Faculty The interests of the faculty include the varied aspects of Greek and Roman literature, Greek religion, and Greek and Roman history. The faculty has published texts and commentaries on major classical, mediaeval, and renaissance Latin authors, Greek authors, interpretive works on Ovid, Homer, and other ancient writers, and studies of Greek religion and mythology.
Since classics is an interdisciplinary program, the classics faculty is joined by faculty from other departments, such as archaeology, ancient history and political theory, ancient religions, and philosophy. A total of fourteen faculty members work with students to ensure them a thorough and wide-ranging view of ancient culture and its effects on our lives.
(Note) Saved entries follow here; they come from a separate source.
-- ==== Sys2Proof/Machine/XfeOps.lean ====
section
/-! DEFINITION. The transfer engine (23): contexts, descriptor rings, bursts and their landing, the reshuffle modes, statuses, the
rate limiter, host events. The rows stand in XfeRows.lean. -/

namespace Sys2Proof.Machine

/-! Contexts -/

/-- A stream context outside its registers. -/
def ctxOf (s : State) (c : Nat) : XCtx := smGet (fun _ => XCtx.init) s.xfe.ctxs c

/-- Change a context. -/
def uCtx (c : Nat) (f : XCtx → XCtx) (s : State) : State :=
  s.uXfe fun x => { x with ctxs := smSet (fun _ => XCtx.init) x.ctxs c (f (smGet (fun _ => XCtx.init) x.ctxs c)) }

/-- Change the running descriptor. -/
def uXRun (c : Nat) (f : XRun → XRun) (s : State) : State := uCtx c (fun x => { x with run := x.run.map f }) s

/-- KIND of a context (Table 23.1). -/
def ctxKind (s : State) (c : Nat) : Nat := s.fd (R.XFE_CTL c) 31 30
/-- FEED of a context (Table 23.2). -/
def ctxFeed (s : State) (c : Nat) : Nat := s.fd (R.XFE_CTL c) 29 28
/-- STATE of a context: 0 CLOSED, 1 IDLE, 2 RUN, 3 STOPPED. -/
def ctxState (s : State) (c : Nat) : Nat := s.fd (R.XFE_STATE c) 31 28
/-- LOG2SIZE of a context. -/
def ctxLog (s : State) (c : Nat) : Nat := max 4 (min 15 (s.fd (R.XFE_CTL c) 19 16))
/-- HEAD: the next descriptor to start; of an MSG_RX, the next message. -/
def ctxHead (s : State) (c : Nat) : Nat := s.fd (R.XFE_PTR c) 15 0
/-- TAIL; of an MSG_RX, the released index. -/
def ctxTail (s : State) (c : Nat) : Nat := s.fd (R.XFE_PTR c) 31 16

/-- An open host-fed ring. -/
def hostRing (s : State) (c : Nat) : Bool := ctxKind s c == 1 && ctxFeed s c == 0

/-- XFE_Cc_STATE follows a ring: RUN while a descriptor runs. -/
def ctxSync (c : Nat) (s : State) : State :=
  let x := ctxOf s c
  let st := ctxState s c
  let st := if st = 1 ∨ st = 2 then (if x.run.isSome then 2 else 1) else st
  let s := (s.fw (R.XFE_STATE c) 31 28 st).fw (R.XFE_STATE c) 20 16 x.queue.length
  s.fw (R.XFE_STATE c) 23 23 (b2n (x.held.isSome && st != 0))

/-- A ring enters STOPPED with a cause (R604). -/
def ctxStop (c cause : Nat) (s : State) : State :=
  if ctxState s c = 3 then s
  else
    let s := (s.fw (R.XFE_STATE c) 31 28 3).fw (R.XFE_STATE c) 27 24 cause
    ctxSync c (s.ev Ev.XFE_STOPPED c [cause, ctxHead s c])

/-- OPEN and HOST_OPEN count a context in or out. -/
def countOpen (c : Nat) (up : Bool) (s : State) : State :=
  let n := fun v => if up then v + 1 else v - 1
  let h := hostRing s c
  let s := s.fw R.XFE_STATUS 12 0 (n (s.fd R.XFE_STATUS 12 0))
  if h then s.fw R.XFE_STATUS 26 16 (n (s.fd R.XFE_STATUS 26 16)) else s

/-- XFE_HELD and PCIE_STATUS.HOLD follow the held statuses of open rings (22 R577). -/
def heldSync (s : State) : State :=
  let n := (s.xfe.ctxs.filter fun e => e.2.held.isSome && ctxKind s e.1 != 0).length
  (s.wr R.XFE_HELD n).fw R.PCIE_STATUS 2 2 (b2n (n != 0))

/-! Descriptors (R599, R600) -/

/-- A dword of a descriptor. -/
def dDw (d : Desc) (i : Nat) : Nat := (d.dws.getD i 0).toNat
/-- SRC. -/
def dSrc (d : Desc) : Nat := dDw d 0 + 2 ^ 32 * dDw d 1
/-- DST. -/
def dDst (d : Desc) : Nat := dDw d 2 + 2 ^ 32 * dDw d 3
/-- MODE. -/
def dMode (d : Desc) : Nat := fieldOf (dDw d 4) 31 28
/-- PARAM. -/
def dParam (d : Desc) : Nat := fieldOf (dDw d 4) 27 24
/-- LENGTH. -/
def dLen (d : Desc) : Nat := dDw d 4 % 2 ^ 24
/-- Bytes of a unit of the interleave modes. -/
def dUnit (d : Desc) : Nat := 2 ^ fieldOf (dDw d 5) 18 16
/-- SRC is a host address. -/
def srcHost (d : Desc) : Bool := bitOf (dDw d 5) 8
/-- DST is a host address. -/
def dstHost (d : Desc) : Bool := bitOf (dDw d 5) 9

/-- Where a global address lies for the transfer engine, which belongs to no cluster. -/
def xPlace (s : State) (a n : Nat) : Place := if 2 ≤ gaSpace a then .bad else placeOf s 256 a n

/-- Source bytes of a group (Table 23.6). -/
def groupBytes (d : Desc) : Nat :=
  let e := if dParam d = 0 then 17 else 33
  match dMode d with
  | 0 => 1
  | 1 => e
  | 2 => e
  | 3 => 2
  | 4 => 4
  | _ => dParam d * dUnit d

/-- MODE, PARAM, GRAIN and LENGTH are within the mode's limits (R609). -/
def modeOk (d : Desc) : Bool :=
  let p := dParam d
  (match dMode d with
    | 0 => p == 0
    | 1 => decide (p ≤ 1)
    | 2 => decide (p ≤ 1)
    | 3 => decide (p ≤ 1)
    | 4 => decide (p ≤ 1)
    | 5 => decide (2 ≤ p) && decide (p ≤ 8) && decide (fieldOf (dDw d 5) 18 16 ≤ 6)
    | 6 => decide (2 ≤ p) && decide (p ≤ 8) && decide (fieldOf (dDw d 5) 18 16 ≤ 6)
    | _ => false) && decide (dLen d % max 1 (groupBytes d) = 0)

/-- A side's address is one its ring may use and lies wholly in a mapped range (R600). -/
def sideOk (s : State) (c : Nat) (host : Bool) (a n : Nat) : Bool :=
  if host then ctxFeed s c == 0 && decide (a + n ≤ 2 ^ 64) else xPlace s a n != .bad

/-- A descriptor is not bad (R600). -/
def descOk (s : State) (c : Nat) (d : Desc) : Bool :=
  !(srcHost d && dstHost d) && decide (1 ≤ dLen d) && modeOk d
    && sideOk s c (srcHost d) (dSrc d) (dLen d) && sideOk s c (dstHost d) (dDst d) (dLen d)
    && Nat.land (dDw d 5) 0xC007030F == dDw d 5 && Nat.land (dDw d 7) 0x80000000 == dDw d 7

/-! The reshuffle modes (R609) -/

/-- Whole groups whose source bytes are among the first n, the source being read in order. -/
def groupsIn (d : Desc) (n : Nat) : Nat :=
  let len := dLen d
  let g := max 1 (groupBytes d)
  let t := len / g
  match dMode d with
  | 2 => min t (n - t * (g - 1))
  | 3 => if dParam d = 0 then n / 2 else min t (n - len / 2)
  | 4 => if dParam d = 0 then n / 4 else min t (n - 3 * (len / 4))
  | 5 => min t ((n - (dParam d - 1) * (len / dParam d)) / dUnit d)
  | _ => n / g

/-- A byte with the poison of those it is made of. -/
def mixByte (v : Nat) (xs : List PByte) : PByte := (BitVec.ofNat 8 v, xs.any (·.2))

/-- Source byte i. -/
def sb (src : List PByte) (i : Nat) : PByte := src.getD i (0, false)

/-- Bit b of eight elements, element j at bit j: the elements are the eight 4-bit halves of four bytes. -/
def planeByte (xs : List PByte) (b : Nat) : PByte :=
  let v := bytesToNat (xs.map (·.1))
  mixByte ((List.range 8).foldl (fun a j => a + 2 ^ j * b2n (bitOf v (4 * j + b))) 0) xs

/-- Four bytes of eight elements from four plane bytes. -/
def unplane (xs : List PByte) : List PByte :=
  let bit := fun b j => bitOf ((xs.getD b (0, false)).1.toNat) j
  let v := (List.range 8).foldl (fun a j => a + 16 ^ j * (List.range 4).foldl (fun a b => a + 2 ^ b * b2n (bit b j)) 0) 0
  (List.range 4).map fun i => mixByte (v / 256 ^ i % 256) xs

/-- Output regions for groups g to g + n − 1: offsets from DST and bytes, each region's bytes in order. -/
def outRegions (d : Desc) (src : List PByte) (g n : Nat) : List (Nat × List PByte) :=
  let len := dLen d
  let w := max 1 (groupBytes d)
  let t := len / w
  let gs := (List.range n).map (· + g)
  let slice := fun a k => (src.drop a).take k
  match dMode d with
  | 0 => [(g, slice g n)]
  | 1 => [(g * (w - 1), gs.flatMap fun i => slice (i * w + 1) (w - 1)), (t * (w - 1) + g, gs.map fun i => sb src (i * w))]
  | 2 => [(g * w, gs.flatMap fun i => sb src (t * (w - 1) + i) :: slice (i * (w - 1)) (w - 1))]
  | 3 =>
    if dParam d = 0 then
      let half := fun h => gs.map fun i =>
        let a := sb src (2 * i)
        let b := sb src (2 * i + 1)
        mixByte (a.1.toNat / 16 ^ h % 16 + 16 * (b.1.toNat / 16 ^ h % 16)) [a, b]
      [(g, half 0), (len / 2 + g, half 1)]
    else
      [(2 * g, gs.flatMap fun i =>
        let e := sb src i
        let o := sb src (len / 2 + i)
        [mixByte (e.1.toNat % 16 + 16 * (o.1.toNat % 16)) [e, o], mixByte (e.1.toNat / 16 + 16 * (o.1.toNat / 16)) [e, o]])]
  | 4 =>
    if dParam d = 0 then (List.range 4).map fun b => (b * (len / 4) + g, gs.map fun i => planeByte (slice (4 * i) 4) b)
    else [(4 * g, gs.flatMap fun i => unplane ((List.range 4).map fun b => sb src (b * (len / 4) + i)))]
  | 5 =>
    let k := dParam d
    let u := dUnit d
    [(g * k * u, gs.flatMap fun i => (List.range k).flatMap fun j => slice (j * (len / k) + i * u) u)]
  | _ =>
    let k := dParam d
    let u := dUnit d
    (List.range k).map fun j => (j * (len / k) + g * u, gs.flatMap fun i => slice (i * k * u + j * u) u)

/-! The rate limiter (R607) -/

/-- The counter's ceiling: 8,192 bytes, in 1/327,680 byte. -/
def creditMax : Nat := 8192 * 327680

/-- GT/s × 10 of a RATE code. -/
def rate10 (r : Nat) : Nat := [0, 25, 50, 80, 160, 320, 640].getD r 0

/-- Credit a tick brings, in 1/327,680 byte; none where the ring is not limited. -/
def creditRate (s : State) (c rclass : Nat) : Option Nat :=
  let w := s.rd (R.XFE_RATE c)
  let sh := min 256 (w % 512)
  let e := max 1 (sh / 2 ^ rclass)
  match fieldOf w 31 28 with
  | 1 => if sh = 0 then none else some (e * s.fd R.PCIE_STATUS 20 16 * rate10 (s.fd R.PCIE_STATUS 26 24) * 10)
  | 2 => if sh = 0 then none else some (e * s.fd R.PCIE_STATUS 20 16 * rate10 (s.fd R.PCIE_STATUS 26 24) * 10)
  | 3 => if sh = 0 then none else some (e * 50 * 327680)
  | 4 => if sh = 0 then none else some (e * (txSlots s (fieldOf w 27 24)).length * 9635)
  | _ => none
Students Approximately thirty students are enrolled in the classics program. Many of them will combine a major in classics with another major, an option which makes them exceptionally strong candidates for selective graduate schools and educational posts. The class size of most courses in the classics is small, usually no more than fifteen students, and often fewer than ten. With the exception of intermediate Latin, every language course is taught by a faculty member. Also, since the department offers both masters and Ph.D. programs, undergraduates with advanced skills can take upper level coursework at the graduate level. The interaction among undergraduates, graduates, and faculty provides an atmosphere exceptionally conducive to the learning process.
Special Resources Senior Classical League: The senior classical league is an organization of students who are interested in the ancient world; the League sponsors scholarly and social activities. Excavation at Morgantina: Classics students interested in archaeology can join the Department of Art's archaeological investigation of the Greek city of Morgantina in Sicily. Each summer, faculty and students participate in the excavation and study at the agora, residential quarters, and cemeteries of the central Sicilian city, which was inhabited from the Middle Bronze Age (ca. 2000 B.C.) until the Roman Imperial Age. Study Abroad: Several students have taken a semester in the third year to study classics in Cambridge, England. Others have participated in the Intercollegiate Center for Classical Studies in Rome or the American School at Athens.
Requirements for Major in Greek Requirements for the degree of Bachelor of Arts with Greek as the subject of specialization: 18 credits above the 101-102 level in Greek; six credits Latin; additional courses, including HIEU 203 and Classics 201, totaling at least twelve credits in related subjects approved by the faculty advisor.
Requirements for Minor in Greek 12 credits above 101-102 level in Greek and Classics 201.
Requirements for Major in Latin Requirements for the degree of Bachelor of Arts with Latin as the subject of specialization: eighteen credits of Latin language courses above the level of Latin 103; Greek 101-102 or its equivalent; and additional courses, including Classics 202, HIEU 204, totaling at least twelve credits in related subjects approved by the faculty advisor.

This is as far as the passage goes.